Medical researchers have found when people can calibrate their expectations in recovery, they can activate hope. One woman who had been hoping for a complete recovery from her breast cancer diagnosis was always depressed. Every day she was told she hadn’t completely recovered she saw the treatment as a failure. When she was able to calibrate her expectations: “I’m going to go to my granddaughter’s recital tonight and enjoy myself,” she was much more hopeful—which then actually speeded her recovery. Calibration of our expectations gives us a way to engage and stimulate the process of hope.

Myth #4: Hope is the same as faith.

Fact: Hope is when we believe we can positively impact our future. Faith is when we believe something greater will.

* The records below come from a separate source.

-- ==== Sys2Proof/Laws/Ops.lean ====
section
/-!
SUPPORT. What each operation of Machine/Ops.lean can do: the fields it leaves alone, the slots, the report list and the answer queue.
-/
namespace Sys2Proof.Machine

open Sys2Proof

/-- An outcome set (R92). It changes no field but slots, report. -/
@[simp] theorem State.setOutcome_keeps (s : State) (k : SlotId) (o : ParcelOutcome) :
    (s.setOutcome k o).pending = s.pending ∧ (s.setOutcome k o).inReset = s.inReset ∧ (s.setOutcome k o).port = s.port ∧
    (s.setOutcome k o).lm = s.lm ∧ (s.setOutcome k o).fr = s.fr ∧ (s.setOutcome k o).tu = s.tu ∧
    (s.setOutcome k o).mu = s.mu ∧ (s.setOutcome k o).peers = s.peers ∧ (s.setOutcome k o).delivered = s.delivered ∧
    (s.setOutcome k o).ticket = s.ticket ∧ (s.setOutcome k o).answers = s.answers ∧ (s.setOutcome k o).gu = s.gu ∧
    (s.setOutcome k o).cfg = s.cfg ∧ (s.setOutcome k o).reply = s.reply := by
  unfold State.setOutcome
  repeat' split
  all_goals simp

/-- Outcomes set for a list of slots (R181). It changes no field but slots, report. -/
@[simp] theorem State.setOutcomes_keeps (s : State) (ks : List SlotId) (o : SlotId → ParcelOutcome) :
    (s.setOutcomes ks o).pending = s.pending ∧ (s.setOutcomes ks o).inReset = s.inReset ∧ (s.setOutcomes ks o).port = s.port ∧
    (s.setOutcomes ks o).lm = s.lm ∧ (s.setOutcomes ks o).fr = s.fr ∧ (s.setOutcomes ks o).tu = s.tu ∧
    (s.setOutcomes ks o).mu = s.mu ∧ (s.setOutcomes ks o).peers = s.peers ∧ (s.setOutcomes ks o).delivered = s.delivered ∧
    (s.setOutcomes ks o).ticket = s.ticket ∧ (s.setOutcomes ks o).answers = s.answers ∧ (s.setOutcomes ks o).gu = s.gu ∧
    (s.setOutcomes ks o).cfg = s.cfg ∧ (s.setOutcomes ks o).reply = s.reply := by
  induction ks generalizing s with
  | nil => simp [State.setOutcomes]
  | cons k ks ih => simpa [State.setOutcomes] using ih (s.setOutcome k (o k))

/-- A slot move (R91). It changes no field but slots. -/
@[simp] theorem State.toInFlight_keeps (s : State) (k : SlotId) :
    (s.toInFlight k).pending = s.pending ∧ (s.toInFlight k).inReset = s.inReset ∧ (s.toInFlight k).port = s.port ∧
    (s.toInFlight k).lm = s.lm ∧ (s.toInFlight k).fr = s.fr ∧ (s.toInFlight k).tu = s.tu ∧ (s.toInFlight k).mu = s.mu ∧
    (s.toInFlight k).peers = s.peers ∧ (s.toInFlight k).delivered = s.delivered ∧ (s.toInFlight k).ticket = s.ticket ∧
    (s.toInFlight k).answers = s.answers ∧ (s.toInFlight k).gu = s.gu ∧ (s.toInFlight k).cfg = s.cfg ∧
    (s.toInFlight k).reply = s.reply ∧ (s.toInFlight k).report = s.report := by
  unfold State.toInFlight
  repeat' split
  all_goals simp

/-- A slot move (R91). It changes no field but slots. -/
@[simp] theorem State.toWaiting_keeps (s : State) (k : SlotId) :
    (s.toWaiting k).pending = s.pending ∧ (s.toWaiting k).inReset = s.inReset ∧ (s.toWaiting k).port = s.port ∧
    (s.toWaiting k).lm = s.lm ∧ (s.toWaiting k).fr = s.fr ∧ (s.toWaiting k).tu = s.tu ∧ (s.toWaiting k).mu = s.mu ∧
    (s.toWaiting k).peers = s.peers ∧ (s.toWaiting k).delivered = s.delivered ∧ (s.toWaiting k).ticket = s.ticket ∧
    (s.toWaiting k).answers = s.answers ∧ (s.toWaiting k).gu = s.gu ∧ (s.toWaiting k).cfg = s.cfg ∧
    (s.toWaiting k).reply = s.reply ∧ (s.toWaiting k).report = s.report := by
  unfold State.toWaiting
  repeat' split
  all_goals simp

/-- A slot move (R91). It changes no field but slots. -/
@[simp] theorem State.markSent_keeps (s : State) (k : SlotId) :
    (s.markSent k).pending = s.pending ∧ (s.markSent k).inReset = s.inReset ∧ (s.markSent k).port = s.port ∧
    (s.markSent k).lm = s.lm ∧ (s.markSent k).fr = s.fr ∧ (s.markSent k).tu = s.tu ∧ (s.markSent k).mu = s.mu ∧
    (s.markSent k).peers = s.peers ∧ (s.markSent k).delivered = s.delivered ∧ (s.markSent k).ticket = s.ticket ∧
    (s.markSent k).answers = s.answers ∧ (s.markSent k).gu = s.gu ∧ (s.markSent k).cfg = s.cfg ∧
    (s.markSent k).reply = s.reply ∧ (s.markSent k).report = s.report := by
  unfold State.markSent
  repeat' split
  all_goals simp

/-- A granted outbound request (R86). It changes no field but slots, ticket. -/
@[simp] theorem State.fillOutbound_keeps (s : State) (k : SlotId) (d : Dest) (u : Bool) (pl : List Byte) :
    (s.fillOutbound k d u pl).pending = s.pending ∧ (s.fillOutbound k d u pl).inReset = s.inReset ∧
    (s.fillOutbound k d u pl).port = s.port ∧ (s.fillOutbound k d u pl).lm = s.lm ∧ (s.fillOutbound k d u pl).fr = s.fr ∧
    (s.fillOutbound k d u pl).tu = s.tu ∧ (s.fillOutbound k d u pl).mu = s.mu ∧ (s.fillOutbound k d u pl).peers = s.peers ∧
    (s.fillOutbound k d u pl).delivered = s.delivered ∧ (s.fillOutbound k d u pl).answers = s.answers ∧
    (s.fillOutbound k d u pl).gu = s.gu ∧ (s.fillOutbound k d u pl).cfg = s.cfg ∧ (s.fillOutbound k d u pl).reply = s.reply ∧
    (s.fillOutbound k d u pl).report = s.report := by
  simp [State.fillOutbound]

/-- An acceptance (R89). It changes no field but slots, delivered. -/
@[simp] theorem State.accept_keeps (s : State) (k : SlotId) (p : StationId) (og : Origin) (pl : List Byte) :
    (s.accept k p og pl).pending = s.pending ∧ (s.accept k p og pl).inReset = s.inReset ∧ (s.accept k p og pl).port = s.port ∧
    (s.accept k p og pl).lm = s.lm ∧ (s.accept k p og pl).fr = s.fr ∧ (s.accept k p og pl).tu = s.tu ∧
    (s.accept k p og pl).mu = s.mu ∧ (s.accept k p og pl).peers = s.peers ∧ (s.accept k p og pl).ticket = s.ticket ∧
    (s.accept k p og pl).answers = s.answers ∧ (s.accept k p og pl).gu = s.gu ∧ (s.accept k p og pl).cfg = s.cfg ∧
    (s.accept k p og pl).reply = s.reply ∧ (s.accept k p og pl).report = s.report := by
  simp [State.accept]

/-- An answer placed or given up (R126, R137). It changes no field but answers. -/
@[simp] theorem State.answer_keeps (s : State) (p : StationId) (x : Subject) (c : AnswerCode) (n : Seq) :
    (s.answer p x c n).pending = s.pending ∧ (s.answer p x c n).inReset = s.inReset ∧ (s.answer p x c n).port = s.port ∧
    (s.answer p x c n).lm = s.lm ∧ (s.answer p x c n).fr = s.fr ∧ (s.answer p x c n).tu = s.tu ∧
    (s.answer p x c n).mu = s.mu ∧ (s.answer p x c n).peers = s.peers ∧ (s.answer p x c n).slots = s.slots ∧
    (s.answer p x c n).delivered = s.delivered ∧ (s.answer p x c n).ticket = s.ticket ∧ (s.answer p x c n).gu = s.gu ∧
    (s.answer p x c n).cfg = s.cfg ∧ (s.answer p x c n).reply = s.reply ∧ (s.answer p x c n).report = s.report := by
  unfold State.answer
  repeat' split
  all_goals simp

/-- The end of an attempt without a result (R40). It changes no field but tu. -/
@[simp] theorem State.abortAttempt_keeps (s : State) :
    (s.abortAttempt).pending = s.pending ∧ (s.abortAttempt).inReset = s.inReset ∧ (s.abortAttempt).port = s.port ∧
    (s.abortAttempt).lm = s.lm ∧ (s.abortAttempt).fr = s.fr ∧ (s.abortAttempt).mu = s.mu ∧ (s.abortAttempt).peers = s.peers ∧
    (s.abortAttempt).slots = s.slots ∧ (s.abortAttempt).delivered = s.delivered ∧ (s.abortAttempt).ticket = s.ticket ∧
    (s.abortAttempt).answers = s.answers ∧ (s.abortAttempt).gu = s.gu ∧ (s.abortAttempt).cfg = s.cfg ∧
    (s.abortAttempt).reply = s.reply ∧ (s.abortAttempt).report = s.report := by
  unfold State.abortAttempt
  repeat' split
  all_goals simp

/-- A change of station state (R40). It changes no field but tu, mu. -/
@[simp] theorem State.become_keeps (s : State) (st : StationState) :
    (s.become st).pending = s.pending ∧ (s.become st).inReset = s.inReset ∧ (s.become st).port = s.port ∧
    (s.become st).lm = s.lm ∧ (s.become st).fr = s.fr ∧ (s.become st).peers = s.peers ∧ (s.become st).slots = s.slots ∧
    (s.become st).delivered = s.delivered ∧ (s.become st).ticket = s.ticket ∧ (s.become st).answers = s.answers ∧
    (s.become st).gu = s.gu ∧ (s.become st).cfg = s.cfg ∧ (s.become st).reply = s.reply ∧ (s.become st).report = s.report := by
  unfold State.become
  dsimp only
  split <;> simp

/-- The station state after a change, and the rest of the Membership Unit's record, which it leaves alone. -/
@[simp] theorem State.become_mu (s : State) (st : StationState) : (s.become st).mu = { s.mu with station := st } := by
  unfold State.become
  dsimp only
  split
  · rfl
  · unfold State.abortAttempt; split <;> rfl

/-- The Transmit Unit after a change of station state: an attempt ends where the new state may not drive the line (R40). -/
theorem State.become_tu (s : State) (st : StationState) :
    (s.become st).tu =
      if st.mayDrive = true ∨ s.tu.state = .wait then s.tu else { s.tu.toWait with lout := recessive } := by
  unfold State.become State.abortAttempt
  cases st.mayDrive <;> simp
  split <;> rfl

/-! ### Slots -/

/-- What setting an outcome does to the slots: a WAITING or IN-FLIGHT slot `k` becomes DONE, and no other slot changes (R92). -/
theorem State.slot_setOutcome (s : State) (k j : SlotId) (o : ParcelOutcome) :
    (s.setOutcome k o).slot j =
      if j = k then
        (match s.slot k with
        | .waiting c => .done c o
        | .inFlight c => .done c o
        | v => v)
      else s.slot j := by
  unfold State.setOutcome
  by_cases h : j = k
  · subst h
    cases hv : s.slot j <;> simp [State.slot, State.withSlot]
    all_goals simpa [State.slot] using hv
  · cases s.slot k <;> simp [h]
    all_goals exact s.slot_withSlot_ne _ h

/-- The report list after an outcome is set: one entry more for a slot that was WAITING or IN-FLIGHT (R182). -/
theorem State.report_setOutcome (s : State) (k : SlotId) (o : ParcelOutcome) :
    (s.setOutcome k o).report =
      match s.slot k with
      | .waiting _ => s.report ++ [.outcome k]
      | .inFlight _ => s.report ++ [.outcome k]
      | _ => s.report := by
  unfold State.setOutcome
  cases s.slot k <;> rfl

theorem State.setOutcomes_nil (s : State) (o : SlotId → ParcelOutcome) : s.setOutcomes [] o = s := rfl

theorem State.setOutcomes_cons (s : State) (k : SlotId) (ks : List SlotId) (o : SlotId → ParcelOutcome) :
    s.setOutcomes (k :: ks) o = (s.setOutcome k (o k)).setOutcomes ks o := rfl

/-- What a slot move to IN-FLIGHT does: a WAITING slot `k` becomes IN-FLIGHT with the sent-once flag clear (R91). -/
theorem State.slot_toInFlight (s : State) (k j : SlotId) :
    (s.toInFlight k).slot j =
      if j = k then
        (match s.slot k with
        | .waiting c => .inFlight { c with sentOnce := false }
        | v => v)
      else s.slot j := by
  unfold State.toInFlight
  by_cases h : j = k
  · subst h
    cases hv : s.slot j <;> simp [hv]
  · cases s.slot k <;> simp [h]
    all_goals exact s.slot_withSlot_ne _ h

/-- What a return to waiting does: an IN-FLIGHT slot `k` becomes WAITING with the sent-once flag clear (R91, R122). -/
theorem State.slot_toWaiting (s : State) (k j : SlotId) :
    (s.toWaiting k).slot j =
      if j = k then
        (match s.slot k with
        | .inFlight c => .waiting { c with sentOnce := false }
        | v => v)
      else s.slot j := by
  unfold State.toWaiting
  by_cases h : j = k
  · subst h
    cases hv : s.slot j <;> simp [hv]
  · cases s.slot k <;> simp [h]
    all_goals exact s.slot_withSlot_ne _ h

/-- What marking as sent does: an IN-FLIGHT slot `k` gets its sent-once flag set (R91, R110). -/
theorem State.slot_markSent (s : State) (k j : SlotId) :
    (s.markSent k).slot j =
      if j = k then
        (match s.slot k with
        | .inFlight c => .inFlight { c with sentOnce := true }
        | v => v)
      else s.slot j := by
  unfold State.markSent
  by_cases h : j = k
  · subst h
    cases hv : s.slot j <;> simp [hv]
  · cases s.slot k <;> simp [h]
    all_goals exact s.slot_withSlot_ne _ h

/-- A granted request fills slot `k` with a WAITING parcel that carries the counter's ticket (R86). -/
theorem State.slot_fillOutbound (s : State) (k j : SlotId) (d : Dest) (u : Bool) (pl : List Byte) :
    (s.fillOutbound k d u pl).slot j = if j = k then .waiting ⟨s.ticket, d, u, pl, false⟩ else s.slot j :=
  s.slot_withSlot k j _

/-- An acceptance fills slot `k` with a DELIVERED parcel (R89). -/
theorem State.slot_accept (s : State) (k j : SlotId) (p : StationId) (og : Origin) (pl : List Byte) :
    (s.accept k p og pl).slot j = if j = k then .delivered p og pl else s.slot j :=
  s.slot_withSlot k j _

/-- The slot that an allocation takes is FREE, and every lower one is not (R86, R89). -/
theorem State.freeSlot_spec {s : State} {k : SlotId} (h : s.freeSlot = some k) :
    s.slot k = .free ∧ ∀ j, j < k → s.slot j ≠ .free := by
  unfold State.freeSlot allSlots at h
  rw [List.find?_eq_some_iff_getElem] at h
  obtain ⟨h1, i, hi, h2, h3⟩ := h
  refine ⟨?_, fun j hj hf => ?_⟩
  · cases hv : s.slot k <;> simp [hv, Slot.isFree] at h1 ⊢
  · simp only [List.getElem_finRange] at h2 h3
    have hk : k.val = i := by rw [← h2]; rfl
    have := h3 j.val (by rw [← hk]; exact hj)
    simp [hf, Slot.isFree] at this

/-- No slot is allocated only when none is FREE. -/
theorem State.freeSlot_none {s : State} (h : s.freeSlot = none) (k : SlotId) : s.slot k ≠ .free := by
  unfold State.freeSlot allSlots at h
  rw [List.find?_eq_none] at h
  intro hf
  exact h k (List.mem_finRange k) (by simp [hf, Slot.isFree])

/-! ### The report list -/

@[simp] theorem ReportEntry.isNotice_notice (n : NoticeKind) (p : Option StationId) (b : Bool) :
    (ReportEntry.notice n p b).isNotice = true := rfl

@[simp] theorem ReportEntry.isNotice_outcome (k : SlotId) : (ReportEntry.outcome k).isNotice = false := rfl

/-- A raised notice leaves at most 16 notices where at most 16 stood (R185). -/
theorem noticeCount_reportWithNotice (l : List ReportEntry) (n : NoticeKind) (p : Option StationId)
    (h : noticeCount l ≤ 16) : noticeCount (reportWithNotice l n p) ≤ 16 := by
  unfold reportWithNotice noticeCount Config.noticeCap at *
  split
  · simp; omega
  · next hge =>
    obtain ⟨a, ha, hn⟩ := List.countP_pos_iff.mp (show 0 < l.countP ReportEntry.isNotice by omega)
    obtain ⟨a', l1, l2, -, h2, hl, he⟩ := List.exists_of_eraseP ha hn
    rw [hl, List.countP_append, List.countP_cons_of_pos h2] at h
    rw [he, List.countP_append, List.countP_append, List.countP_singleton]
    simp; omega

/-- A raised notice leaves the outcome entries as they stand, in their order (R185). -/
theorem outcomes_reportWithNotice (l : List ReportEntry) (n : NoticeKind) (p : Option StationId) :
    (reportWithNotice l n p).filter (fun e => !e.isNotice) = l.filter fun e => !e.isNotice := by
  unfold reportWithNotice
  split
  · simp
  · by_cases h : ∃ a ∈ l, a.isNotice = true
    · obtain ⟨a, ha, hn⟩ := h
      obtain ⟨a', l1, l2, -, h2, hl, he⟩ := List.exists_of_eraseP ha hn
      rw [he, hl]
      simp [h2]
    · rw [List.eraseP_of_forall_not (by simpa using h)]
      simp

/-! ### The answer queue -/

/-- Placing an answer keeps the bound of R136 on the length, when the answer has room. -/
theorem State.answer_length (s : State) (p : StationId) (x : Subject) (c : AnswerCode) (n : Seq)
    (h : s.answers.length ≤ Config.answerCap) : (s.answer p x c n).answers.length ≤ Config.answerCap := by
  unfold State.answer placeInQueue
  split
  · next hr =>
    dsimp only
    split
    · simpa using h
    · next hw => simp [State.answerRoom, hw, Config.answerCap] at hr ⊢; omega
  · exact h

/-! ## The SPI port -/

@[simp] theorem bytesOf_length (n : Nat) (bits : List Bool) : (bytesOf n bits).length = n := by
  induction n generalizing bits with
  | zero => rfl
  | succ n ih => simp [bytesOf, ih]

/-- Only whole bytes count (R160). -/
@[simp] theorem sdiBytes_length (bits : List Level) : (sdiBytes bits).length = bits.length / 8 := bytesOf_length _ _

end Sys2Proof.Machine
end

Ultimately, hope is about what we believe we have control over in the future. Martin Seligman, one of the central figures in the positive psychology movement, has done research demonstrating that it is our assessment of the future that determines how much hope we have. Hope comes from doing the things we can to make a difference, while faith happens when we believe something greater than us is responsible for creating the change. The best of both worlds tend to be when we’ve done all that we can—and have faith that this will be enough to bring about the hope for change.

Myth #5: Hope Influences our belief system.

Fact: Hope is informed and primed by our beliefs.

In practical terms, this finding is perhaps the most dramatic. It is our beliefs that will determine whether or not we hope. The importance of our beliefs was demonstrated by researchers hypnotizing subjects into believing that a substance they were allergic to wasn’t the real thing. Subjects given this belief did not have an allergic reaction even though they should have.

We are meant to do more than survive—we are meant to thrive. Hope is the link that moves us toward thriving—and our beliefs are at the very heart of what makes hope work. As Henry Ford confirmed: “Whether you think you can, or you think you can’t – you’re right.”